I deleted 2 falses from what I posted and the runtime error was no more. But this doesn't reflect the original rule.

This very strongly suggests that your problem is string length.

I'm going to go out on a limb here. You problem is these arbitrary rules. Not saying "random" but rather "unpredictable." I.e. the customer who places these orders could order pretty much anything and you have no way of knowing until this "order string" arrives and you get to see it.

My thought is that you are aggregating this in the wrong way, horizontally instead of vertically. What happens if you find an order code that isn't right? Do you reject the entire order? In other words, is there really an aggregate Boolean sum here that affects the entire order, invalidating it perhaps? Or does it work the other way, stating that if at least one order code was correct, you might be able to ship SOMETHING even if not the whole order?

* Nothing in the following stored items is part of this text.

-- ==== Sys2Proof/Machine/Ops.lean ====
section
/-! DEFINITION. Shared operations over the state: updates of one block, saturating tallies, the timebase, the serial
memory, bytes and words, and decimal figures. -/

namespace Sys2Proof.Machine

/-! ## Updates of one block -/

def State.setPins (s : State) (x : Pins) : State := { s with pins := x }
def State.setMem (s : State) (x : Memory) : State := { s with mem := x }
def State.setCal (s : State) (x : Cal) : State := { s with cal := x }
def State.setPw (s : State) (x : PowerUnit) : State := { s with pw := x }
def State.setLine (s : State) (x : Line) : State := { s with line := x }
def State.setSig (s : State) (x : Signals) : State := { s with sig := x }
def State.setPeer (s : State) (x : Peer) : State := { s with peer := x }
def State.setAcc (s : State) (x : Accum) : State := { s with acc := x }
def State.setTrip (s : State) (x : Trip) : State := { s with trip := x }
def State.setGauges (s : State) (x : List Channel) : State := { s with gauges := x }
def State.setWarn (s : State) (x : WarnUnit) : State := { s with warn := x }
def State.setChime (s : State) (x : Chimes) : State := { s with chime := x }
def State.setService (s : State) (x : Service) : State := { s with service := x }
def State.setReadout (s : State) (x : Readout) : State := { s with readout := x }
def State.setTally (s : State) (x : OwnTallies) : State := { s with tally := x }
def State.setPending (s : State) (x : List Instr) : State := { s with pending := x }
def State.setIdled (s : State) (x : Nat) : State := { s with idled := x }

/-! ## Tallies and clamps -/

/-- A 16-bit tally increased by one; it stops at 65,535 (R144, R165). -/
def bump16 (n : Nat) : Nat := min (n + 1) 65535

/-- An 8-bit tally increased by one; it stops at 255 (R144, R165). -/
def bump8 (n : Nat) : Nat := min (n + 1) 255

/-- A value clamped to the nearer end of a range. -/
def clampNat (lo hi n : Nat) : Nat := max lo (min hi n)

/-- A signed value clamped to the nearer end of a range. -/
def clampInt (lo hi n : Int) : Int := max lo (min hi n)

/-- Half-up rounding of n / d for d above 0 (00_scope.md 5.3; R51 forms it so). -/
def roundHalfUp (n d : Nat) : Nat := (n * 2 + d) / (2 * d)

/-! ## The timebase (R174) -/

/-- The timebase brought to time `t`, if that is still ahead (log 2). -/
def State.advanceTo (s : State) (t : Nat) : State := s.setPw { s.pw with time := max s.pw.time t }

/-- The first tick at or after `bound`, for ticks at `next`, `next + period`, and so on (00_scope.md 5.7). -/
def tickAtOrAfter (next period bound : Nat) : Nat :=
  if bound ≤ next then next else next + ((bound - next + (period - 1)) / period) * period

/-- The timebase time as the part counts it at a moment: 32 bits, which wrap at 2^32 ms (R174). The model keeps the moments
themselves, as whole numbers of milliseconds since the reset, so that ages are their differences (log 3). -/
def timebaseCount (moment : Nat) : BitVec 32 := BitVec.ofNat 32 moment

/-- The timebase time (R174, R176). -/
def State.timebase (s : State) : BitVec 32 := timebaseCount s.pw.time

/-- The age at `now` of what came at `arrival`. -/
def ageOf (now arrival : Nat) : Nat := now - arrival

/-! ## The companion serial memory (R177) -/

/-- What the memory holds at a word address; a word that is not listed reads as `Config.blankWord`. -/
def memRead (m : Memory) (a : Nat) : Word :=
  match m with
  | [] => Config.blankWord
  | (b, v) :: rest => if a = b then v else memRead rest a

/-- Writes one word and keeps the canonical form: addresses strictly rising, no blank word listed. -/
def memWrite (m : Memory) (a : Nat) (w : Word) : Memory :=
  match m with
  | [] => if w = Config.blankWord then [] else [(a, w)]
  | (b, v) :: rest =>
    if a < b then
      if w = Config.blankWord then (b, v) :: rest else (a, w) :: (b, v) :: rest
    else if a = b then
      if w = Config.blankWord then rest else (a, w) :: rest
    else (b, v) :: memWrite rest a w

/-- Writes words at ascending addresses (R179). -/
def memWriteAll (m : Memory) (a : Nat) (ws : List Word) : Memory :=
  match ws with
  | [] => m
  | w :: rest => memWriteAll (memWrite m a w) (a + 1) rest

/-- Whether every listed address lies above `lo` and they rise strictly, with no blank word listed. -/
def memRising (lo : Option Nat) (m : Memory) : Bool :=
  match m with
  | [] => true
  | (a, w) :: rest =>
    (match lo with | none => true | some l => decide (l < a)) && decide (w ≠ Config.blankWord) && memRising (some a) rest

/-- The canonical form of the serial memory. -/
def memWf (m : Memory) : Bool := memRising none m

/-! ## Bytes and words -/

/-- The byte of weight 256^k of a number. -/
def byteOf (n k : Nat) : Byte := BitVec.ofNat 8 (n / 256 ^ k)

/-- The word of weight 65,536^k of a number. -/
def wordOf (n k : Nat) : Word := BitVec.ofNat 16 (n / 65536 ^ k)

/-- A number from bytes, most significant first (00_scope.md 5.6). -/
def fromBytes (bs : List Byte) : Nat := bs.foldl (fun n b => n * 256 + b.toNat) 0

/-- The bits `hi` down to `lo` of a number. -/
def bitField (n hi lo : Nat) : Nat := (n / 2 ^ lo) % 2 ^ (hi - lo + 1)

/-- One bit of a byte. -/
def bitAt (b : Byte) (k : Nat) : Bool := b.getLsbD k

/-- A list changed at one place. -/
def updateAt {α : Type} (l : List α) (n : Nat) (f : α → α) : List α :=
  match l, n with
  | [], _ => []
  | x :: rest, 0 => f x :: rest
  | x :: rest, k + 1 => x :: updateAt rest k f

/-! ## Decimal figures -/

/-- The decimal digit of a number below 10. -/
def digitChar (n : Nat) : Char := Char.ofNat (48 + n % 10)

/-- The decimal digits of a number, at most `fuel` of them, without leading zeros. -/
def decimalDigits (fuel n : Nat) : Text :=
  match fuel with
  | 0 => []
  | k + 1 => if n < 10 then [digitChar n] else decimalDigits k (n / 10) ++ [digitChar n]

/-- A whole number in decimal. -/
def showNat (n : Nat) : Text := decimalDigits 12 n

/-- A whole number in decimal, with a minus sign when it is below 0. -/
def showInt (n : Int) : Text := if n < 0 then '-' :: showNat n.natAbs else showNat n.natAbs

/-- A number of tenths with its decimal point. -/
def showTenths (n : Nat) : Text := showNat (n / 10) ++ ['.', digitChar n]

/-- Two digits. -/
def showTwo (n : Nat) : Text := [digitChar (n / 10), digitChar n]

/-- Text right-justified in a field. -/
def padLeft (width : Nat) (t : Text) : Text := List.replicate (width - t.length) ' ' ++ t

/-- Text from the first character of a field, with blanks after it. -/
def padRight (width : Nat) (t : Text) : Text := t ++ List.replicate (width - t.length) ' '

end Sys2Proof.Machine
end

In any case, I would perhaps split this up into two tables, parent/child style. The order overall record is the information about the order source and the child records would be the individual pieces-parts. The order record would have some PK, doesn't matter what, could even be autonumber. The order code records would have the "rules" regarding the individual codes and would be marked with a foreign key (FK) of the parent order. By splitting each order code test into a simpler subset of that awkward input string, you get to "divide and conquer" - and old Julius Caesar was pretty smart about that tactic.

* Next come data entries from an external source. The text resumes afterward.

-- ==== Sys2Proof/Machine/LineCommands.lean ====
section
/-! DEFINITION. The meanings of the line's commands: reception, the HOLD pause, attempts, faults, and the idle line (R144 to
R157). -/

namespace Sys2Proof.Machine

/-- FRAME_RECEIVE (R146 to R148, R152): bits of another station's frame. A receiver that waits for the idle line takes
none of them, and in SLEEP nothing is received (R157). Until the frame's slots are reached the part has driven neither. -/
def execFrameReceive (bits : List Bool) (hold : Bool) (s : State) : Answer :=
  if receiverRuns s.pw.state ∧ bits ≠ [] then
    let s := s.setLine { s.line.slotsAhead with idle := false }
    if s.line.rx = .waitIdle then done s else done (s.receiveBits (s.line.rx.bitsSoFar ++ bits) hold)
  else absent s

/-- HOLD_PAUSE_END (R152): the pause's end time comes. -/
def execHoldPauseEnd (s : State) : Answer :=
  match s.line.pause with
  | none => absent s
  | some t => let s := s.advanceTo t
              done (s.setLine { s.line with pause := none })

/-- FRAME_BEGIN (R149, R150): the head entry is begun at an idle line. A lost arbitration leaves it as it was; a bit error
ends the attempt at once (log 25). -/
def execFrameBegin (others : List Bool) (s : State) : Answer :=
  match mayBegin s with
  | none => absent s
  | some e =>
    let s := s.setLine { s.line with tx := txBegin s.line.tx, idle := false }
    match sendResult (frameLevels (priorityOf e.kind) (e.frame s.pw.station)) others with
    | .sent => done s
    | .arbitrationLost => done (s.setLine { s.line with tx := txLost s.line.tx })
    | .bitError => done (s.endAttempt false)

/-- ATTEMPT_END (R151, R152): the attempt in progress reaches its slots. The sender does not drive the ACK slot. Only in
STANDBY, ACTIVE and CRANK is one in progress (R149). -/
def execAttemptEnd (ack : Bool) (hold : Bool) (s : State) : Answer :=
  if (txSending s.line.tx).isSome ∧ dispatcherRuns s.pw.state = true then
    let s := s.setLine { s.line with ackDriven := false }
    done ((s.holdSlot hold).endAttempt ack)
  else absent s

/-- LINE_FAULT_DETECT (R156): a dominant run of 20 bit times. An attempt ends without ACK, and a frame in reception is discarded
uncounted. Each run is counted, one that comes before an earlier fault has cleared too (log 16). -/
def execLineFaultDetect (s : State) : Answer :=
  if receiverRuns s.pw.state then
    let s := s.setLine { s.line.breakOff with fault := true, idle := false }
    let s := s.setTally { s.tally with lineFaults := bump8 s.tally.lineFaults }
    done (s.endAttempt false)
  else absent s

/-- LINE_FAULT_CLEAR (R156): the transmitter is enabled again. DESIGN CHOICE (log 37): R156 names no power state; a fault that
is set at entry to SLEEP stays set in SLEEP, where the receiver watches for the wake edge alone (R157). -/
def execLineFaultClear (s : State) : Answer :=
  if receiverRuns s.pw.state ∧ s.line.fault = true then done (s.setLine { s.line with fault := false }) else absent s

/-- LINE_IDLE (R145, R146, R157): the line has become idle. A frame broken off is counted; a waiting receiver is ready for
the next frame. -/
def execLineIdle (s : State) : Answer :=
  if receiverRuns s.pw.state then
    match s.line.rx with
    | .midFrame _ => done ((s.setLine { s.line.breakOff with idle := true }).checkError)
    | _ => done (s.setLine { s.line with idle := true, rx := .ready })
  else absent s

end Sys2Proof.Machine
end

Then you would have a summary Boolean code in the parent record (or more than one depending on what you want). Or a set of counters, perhaps. You might then run a couple of queries on the child records based on a JOIN of the order record PK to the order code record FK.

Code:
UPDATE Orders INNER JOIN OrderCodes ON Orders.OrderPK = OrderCodes.OrderFK
SET Orders.GoodOrder = Orders.GoodOrder + 1
WHERE OrderCodes.GoodFlag = TRUE;

This would give you the ability to "normalize" the incoming data. With a couple of SQL queries similar to the one I showed you could count good orders, bad orders, total orders, etc. AND could build a report with a header for an order and a detail section that listed each code separately, flagged with good or bad markers.

Therefore, your original problem could be attributed to simply having unnormalized data that was too intractable to manipulate wholesale.